Work item: Your task is to copy the stretch of lines in the records below that begins with the line containing "namespace Sys2Proof.Config" and ends with the line containing "opaque slhVerifies : List Byte → Bool", exactly as written, with nothing added.

Stored items
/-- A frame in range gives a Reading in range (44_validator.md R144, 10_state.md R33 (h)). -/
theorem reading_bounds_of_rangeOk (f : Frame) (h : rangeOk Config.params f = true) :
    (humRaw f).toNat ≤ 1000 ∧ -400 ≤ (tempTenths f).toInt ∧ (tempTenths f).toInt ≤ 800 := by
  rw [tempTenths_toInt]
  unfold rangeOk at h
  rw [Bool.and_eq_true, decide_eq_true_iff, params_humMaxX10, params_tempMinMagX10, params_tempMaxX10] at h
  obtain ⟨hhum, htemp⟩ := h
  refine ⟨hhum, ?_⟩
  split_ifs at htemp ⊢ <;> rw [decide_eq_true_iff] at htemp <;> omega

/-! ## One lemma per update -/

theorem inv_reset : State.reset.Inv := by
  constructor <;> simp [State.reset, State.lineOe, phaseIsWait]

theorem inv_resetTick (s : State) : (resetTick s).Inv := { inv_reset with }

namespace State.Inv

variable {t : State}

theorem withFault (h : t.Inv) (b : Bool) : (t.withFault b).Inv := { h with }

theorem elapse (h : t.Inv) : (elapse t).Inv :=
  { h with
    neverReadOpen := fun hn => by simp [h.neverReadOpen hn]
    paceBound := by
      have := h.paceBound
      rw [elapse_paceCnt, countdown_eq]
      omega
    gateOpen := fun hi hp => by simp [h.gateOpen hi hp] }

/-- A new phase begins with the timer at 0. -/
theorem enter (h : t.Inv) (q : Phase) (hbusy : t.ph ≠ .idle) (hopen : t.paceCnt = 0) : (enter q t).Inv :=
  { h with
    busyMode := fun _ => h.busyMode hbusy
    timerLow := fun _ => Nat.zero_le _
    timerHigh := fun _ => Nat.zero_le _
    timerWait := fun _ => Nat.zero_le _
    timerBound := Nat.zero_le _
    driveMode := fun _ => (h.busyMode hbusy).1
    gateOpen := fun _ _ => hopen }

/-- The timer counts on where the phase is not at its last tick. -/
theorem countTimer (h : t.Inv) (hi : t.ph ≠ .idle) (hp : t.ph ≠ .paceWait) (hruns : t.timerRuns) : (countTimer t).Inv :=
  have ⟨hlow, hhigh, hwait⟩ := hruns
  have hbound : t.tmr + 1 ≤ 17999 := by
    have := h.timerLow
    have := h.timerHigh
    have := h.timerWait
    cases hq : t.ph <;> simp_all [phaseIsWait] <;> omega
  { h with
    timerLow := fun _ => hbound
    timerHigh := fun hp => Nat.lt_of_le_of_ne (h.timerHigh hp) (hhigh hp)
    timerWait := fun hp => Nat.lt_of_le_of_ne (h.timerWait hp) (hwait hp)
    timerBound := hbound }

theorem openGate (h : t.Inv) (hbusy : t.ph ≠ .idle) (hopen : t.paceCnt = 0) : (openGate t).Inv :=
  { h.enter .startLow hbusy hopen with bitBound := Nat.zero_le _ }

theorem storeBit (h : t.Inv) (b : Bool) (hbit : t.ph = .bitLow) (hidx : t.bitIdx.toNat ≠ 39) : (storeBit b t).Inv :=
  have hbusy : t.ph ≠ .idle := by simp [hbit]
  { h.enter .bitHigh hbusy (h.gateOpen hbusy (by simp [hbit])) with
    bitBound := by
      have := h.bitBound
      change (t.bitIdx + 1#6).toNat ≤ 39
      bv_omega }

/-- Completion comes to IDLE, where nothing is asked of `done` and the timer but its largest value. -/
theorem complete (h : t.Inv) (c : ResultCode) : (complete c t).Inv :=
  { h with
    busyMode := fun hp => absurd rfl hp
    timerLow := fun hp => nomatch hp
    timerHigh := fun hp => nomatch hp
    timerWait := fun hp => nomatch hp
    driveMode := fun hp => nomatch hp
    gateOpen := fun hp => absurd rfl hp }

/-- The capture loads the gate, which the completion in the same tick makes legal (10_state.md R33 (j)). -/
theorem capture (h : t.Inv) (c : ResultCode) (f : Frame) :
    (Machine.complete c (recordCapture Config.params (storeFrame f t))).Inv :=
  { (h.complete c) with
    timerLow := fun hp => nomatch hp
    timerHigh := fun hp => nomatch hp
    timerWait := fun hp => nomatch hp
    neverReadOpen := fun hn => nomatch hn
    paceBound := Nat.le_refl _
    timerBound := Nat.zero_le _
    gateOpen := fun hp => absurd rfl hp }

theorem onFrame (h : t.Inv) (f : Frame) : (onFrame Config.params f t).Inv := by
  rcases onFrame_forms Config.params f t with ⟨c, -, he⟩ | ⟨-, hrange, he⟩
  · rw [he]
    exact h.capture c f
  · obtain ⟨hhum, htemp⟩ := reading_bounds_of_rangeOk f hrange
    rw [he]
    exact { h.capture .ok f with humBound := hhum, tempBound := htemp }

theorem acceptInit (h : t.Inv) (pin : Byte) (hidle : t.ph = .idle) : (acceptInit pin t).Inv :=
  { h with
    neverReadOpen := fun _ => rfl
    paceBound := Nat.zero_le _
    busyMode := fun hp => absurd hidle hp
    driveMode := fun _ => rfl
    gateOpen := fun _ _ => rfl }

--

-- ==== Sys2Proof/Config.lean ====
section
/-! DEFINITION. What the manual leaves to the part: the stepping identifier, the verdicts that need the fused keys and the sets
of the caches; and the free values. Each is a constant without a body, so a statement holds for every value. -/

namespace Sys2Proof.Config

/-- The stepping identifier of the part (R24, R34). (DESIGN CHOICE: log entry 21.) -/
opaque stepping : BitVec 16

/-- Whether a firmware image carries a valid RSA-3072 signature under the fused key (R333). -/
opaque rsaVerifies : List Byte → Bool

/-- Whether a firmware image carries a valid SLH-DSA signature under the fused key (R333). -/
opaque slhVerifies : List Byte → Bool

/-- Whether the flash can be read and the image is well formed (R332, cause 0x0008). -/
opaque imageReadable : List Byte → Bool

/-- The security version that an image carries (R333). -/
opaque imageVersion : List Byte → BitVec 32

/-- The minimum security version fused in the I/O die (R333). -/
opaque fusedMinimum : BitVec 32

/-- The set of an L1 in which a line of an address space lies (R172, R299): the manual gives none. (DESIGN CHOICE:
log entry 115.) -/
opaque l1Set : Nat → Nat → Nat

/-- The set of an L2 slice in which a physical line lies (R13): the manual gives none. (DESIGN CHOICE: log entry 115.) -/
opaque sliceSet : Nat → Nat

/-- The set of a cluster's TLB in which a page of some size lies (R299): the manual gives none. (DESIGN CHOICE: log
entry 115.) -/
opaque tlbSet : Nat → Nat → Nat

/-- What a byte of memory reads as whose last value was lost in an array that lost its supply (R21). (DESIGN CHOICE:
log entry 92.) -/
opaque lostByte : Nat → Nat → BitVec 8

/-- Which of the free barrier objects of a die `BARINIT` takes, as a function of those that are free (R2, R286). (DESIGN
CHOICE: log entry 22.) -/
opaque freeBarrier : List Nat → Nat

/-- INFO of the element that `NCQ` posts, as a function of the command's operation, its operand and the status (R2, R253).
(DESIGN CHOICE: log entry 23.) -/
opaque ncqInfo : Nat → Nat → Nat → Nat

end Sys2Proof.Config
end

* * *

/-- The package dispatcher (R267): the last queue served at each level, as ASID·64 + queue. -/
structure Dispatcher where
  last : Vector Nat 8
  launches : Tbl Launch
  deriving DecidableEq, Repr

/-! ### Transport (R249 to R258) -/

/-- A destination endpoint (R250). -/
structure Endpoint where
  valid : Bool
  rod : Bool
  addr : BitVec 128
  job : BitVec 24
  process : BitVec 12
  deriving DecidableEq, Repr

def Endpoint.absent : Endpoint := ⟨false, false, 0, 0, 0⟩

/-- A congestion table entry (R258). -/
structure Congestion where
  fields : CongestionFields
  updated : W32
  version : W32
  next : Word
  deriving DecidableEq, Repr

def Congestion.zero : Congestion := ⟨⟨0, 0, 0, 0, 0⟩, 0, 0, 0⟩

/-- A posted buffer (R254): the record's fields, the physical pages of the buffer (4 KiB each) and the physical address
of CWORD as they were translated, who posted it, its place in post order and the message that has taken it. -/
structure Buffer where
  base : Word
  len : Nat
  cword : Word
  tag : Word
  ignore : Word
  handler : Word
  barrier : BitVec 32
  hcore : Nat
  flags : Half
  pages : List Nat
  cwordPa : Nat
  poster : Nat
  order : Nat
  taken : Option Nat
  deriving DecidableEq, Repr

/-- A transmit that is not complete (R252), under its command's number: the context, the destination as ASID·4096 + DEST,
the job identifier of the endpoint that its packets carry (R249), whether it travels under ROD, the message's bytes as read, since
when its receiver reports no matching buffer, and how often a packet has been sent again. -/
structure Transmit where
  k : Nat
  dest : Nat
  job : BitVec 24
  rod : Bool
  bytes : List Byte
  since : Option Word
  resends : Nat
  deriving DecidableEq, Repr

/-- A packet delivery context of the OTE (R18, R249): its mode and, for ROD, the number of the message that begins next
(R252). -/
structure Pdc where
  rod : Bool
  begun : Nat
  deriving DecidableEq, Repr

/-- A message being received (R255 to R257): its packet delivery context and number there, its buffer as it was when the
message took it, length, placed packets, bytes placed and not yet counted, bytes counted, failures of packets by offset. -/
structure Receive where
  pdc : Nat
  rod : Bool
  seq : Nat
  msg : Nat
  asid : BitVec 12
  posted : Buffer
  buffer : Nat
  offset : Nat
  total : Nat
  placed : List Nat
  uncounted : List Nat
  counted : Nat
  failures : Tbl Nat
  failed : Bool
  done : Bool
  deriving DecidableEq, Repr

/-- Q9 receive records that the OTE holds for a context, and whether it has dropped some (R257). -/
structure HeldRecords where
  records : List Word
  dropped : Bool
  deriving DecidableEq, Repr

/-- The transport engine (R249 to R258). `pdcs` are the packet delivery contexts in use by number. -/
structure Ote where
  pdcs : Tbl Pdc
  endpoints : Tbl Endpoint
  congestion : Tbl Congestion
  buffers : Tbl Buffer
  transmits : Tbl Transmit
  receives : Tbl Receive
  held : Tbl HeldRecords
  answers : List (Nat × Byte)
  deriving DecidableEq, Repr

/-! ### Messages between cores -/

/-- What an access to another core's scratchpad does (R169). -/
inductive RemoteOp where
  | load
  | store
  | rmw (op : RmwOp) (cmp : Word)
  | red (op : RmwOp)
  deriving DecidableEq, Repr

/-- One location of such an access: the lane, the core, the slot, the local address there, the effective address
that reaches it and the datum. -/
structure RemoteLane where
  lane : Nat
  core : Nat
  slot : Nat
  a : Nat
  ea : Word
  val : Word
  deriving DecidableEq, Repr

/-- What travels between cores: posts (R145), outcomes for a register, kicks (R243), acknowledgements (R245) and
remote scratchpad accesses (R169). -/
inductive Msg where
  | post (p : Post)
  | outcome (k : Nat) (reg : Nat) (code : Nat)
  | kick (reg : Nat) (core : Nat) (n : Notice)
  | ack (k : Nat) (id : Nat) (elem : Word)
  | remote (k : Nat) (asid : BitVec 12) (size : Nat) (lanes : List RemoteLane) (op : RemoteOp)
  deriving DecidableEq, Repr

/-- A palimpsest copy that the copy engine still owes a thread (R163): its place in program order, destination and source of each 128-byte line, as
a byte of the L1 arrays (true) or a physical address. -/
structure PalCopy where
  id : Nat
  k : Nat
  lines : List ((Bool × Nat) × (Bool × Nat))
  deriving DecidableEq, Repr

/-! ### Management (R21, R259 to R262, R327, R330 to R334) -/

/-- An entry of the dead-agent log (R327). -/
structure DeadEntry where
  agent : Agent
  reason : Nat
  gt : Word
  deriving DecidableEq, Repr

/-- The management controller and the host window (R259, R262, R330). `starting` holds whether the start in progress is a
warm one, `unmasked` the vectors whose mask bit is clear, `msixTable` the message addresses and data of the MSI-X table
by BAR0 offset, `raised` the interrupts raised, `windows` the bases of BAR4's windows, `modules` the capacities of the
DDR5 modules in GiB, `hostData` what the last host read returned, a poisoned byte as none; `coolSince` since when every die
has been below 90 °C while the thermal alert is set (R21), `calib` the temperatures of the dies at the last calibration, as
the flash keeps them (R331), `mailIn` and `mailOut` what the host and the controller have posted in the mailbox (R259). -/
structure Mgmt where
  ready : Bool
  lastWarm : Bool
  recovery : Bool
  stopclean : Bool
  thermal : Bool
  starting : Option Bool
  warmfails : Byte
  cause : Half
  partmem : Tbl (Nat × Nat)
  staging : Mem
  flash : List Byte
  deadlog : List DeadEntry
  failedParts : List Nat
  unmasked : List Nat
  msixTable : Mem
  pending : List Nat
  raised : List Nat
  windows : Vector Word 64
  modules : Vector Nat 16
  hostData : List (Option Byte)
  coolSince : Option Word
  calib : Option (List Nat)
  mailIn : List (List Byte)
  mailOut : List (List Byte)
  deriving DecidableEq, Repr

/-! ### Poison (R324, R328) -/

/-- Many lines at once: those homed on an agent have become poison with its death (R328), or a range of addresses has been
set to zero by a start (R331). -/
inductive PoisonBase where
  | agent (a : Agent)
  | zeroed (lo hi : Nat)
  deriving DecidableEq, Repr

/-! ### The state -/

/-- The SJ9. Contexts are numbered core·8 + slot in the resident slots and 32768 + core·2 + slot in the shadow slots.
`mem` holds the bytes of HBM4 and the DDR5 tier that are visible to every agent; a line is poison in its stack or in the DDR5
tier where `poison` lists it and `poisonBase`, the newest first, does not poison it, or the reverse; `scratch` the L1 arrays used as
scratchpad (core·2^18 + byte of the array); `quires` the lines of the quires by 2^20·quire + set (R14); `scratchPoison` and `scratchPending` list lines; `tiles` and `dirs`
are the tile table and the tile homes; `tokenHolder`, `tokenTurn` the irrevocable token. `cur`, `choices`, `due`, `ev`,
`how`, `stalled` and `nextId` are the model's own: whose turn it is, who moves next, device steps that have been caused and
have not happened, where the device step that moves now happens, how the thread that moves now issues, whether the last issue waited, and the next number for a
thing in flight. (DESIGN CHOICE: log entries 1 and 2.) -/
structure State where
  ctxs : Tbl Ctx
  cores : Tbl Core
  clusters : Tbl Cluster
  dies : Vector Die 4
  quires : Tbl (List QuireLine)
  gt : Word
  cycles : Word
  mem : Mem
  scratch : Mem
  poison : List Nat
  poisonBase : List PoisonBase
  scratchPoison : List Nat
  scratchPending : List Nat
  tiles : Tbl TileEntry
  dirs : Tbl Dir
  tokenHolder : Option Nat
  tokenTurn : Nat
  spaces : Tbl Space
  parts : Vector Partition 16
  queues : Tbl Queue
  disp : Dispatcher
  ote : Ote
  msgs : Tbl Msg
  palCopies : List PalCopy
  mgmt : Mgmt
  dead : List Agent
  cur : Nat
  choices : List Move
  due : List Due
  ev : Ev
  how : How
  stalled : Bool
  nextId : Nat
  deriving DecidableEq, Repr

Result of this task:
namespace Sys2Proof.Config

/-- The stepping identifier of the part (R24, R34). (DESIGN CHOICE: log entry 21.) -/
opaque stepping : BitVec 16

/-- Whether a firmware image carries a valid RSA-3072 signature under the fused key (R333). -/
opaque rsaVerifies : List Byte → Bool

/-- Whether a firmware image carries a valid SLH-DSA signature under the fused key (R333). -/
opaque slhVerifies : List Byte → Bool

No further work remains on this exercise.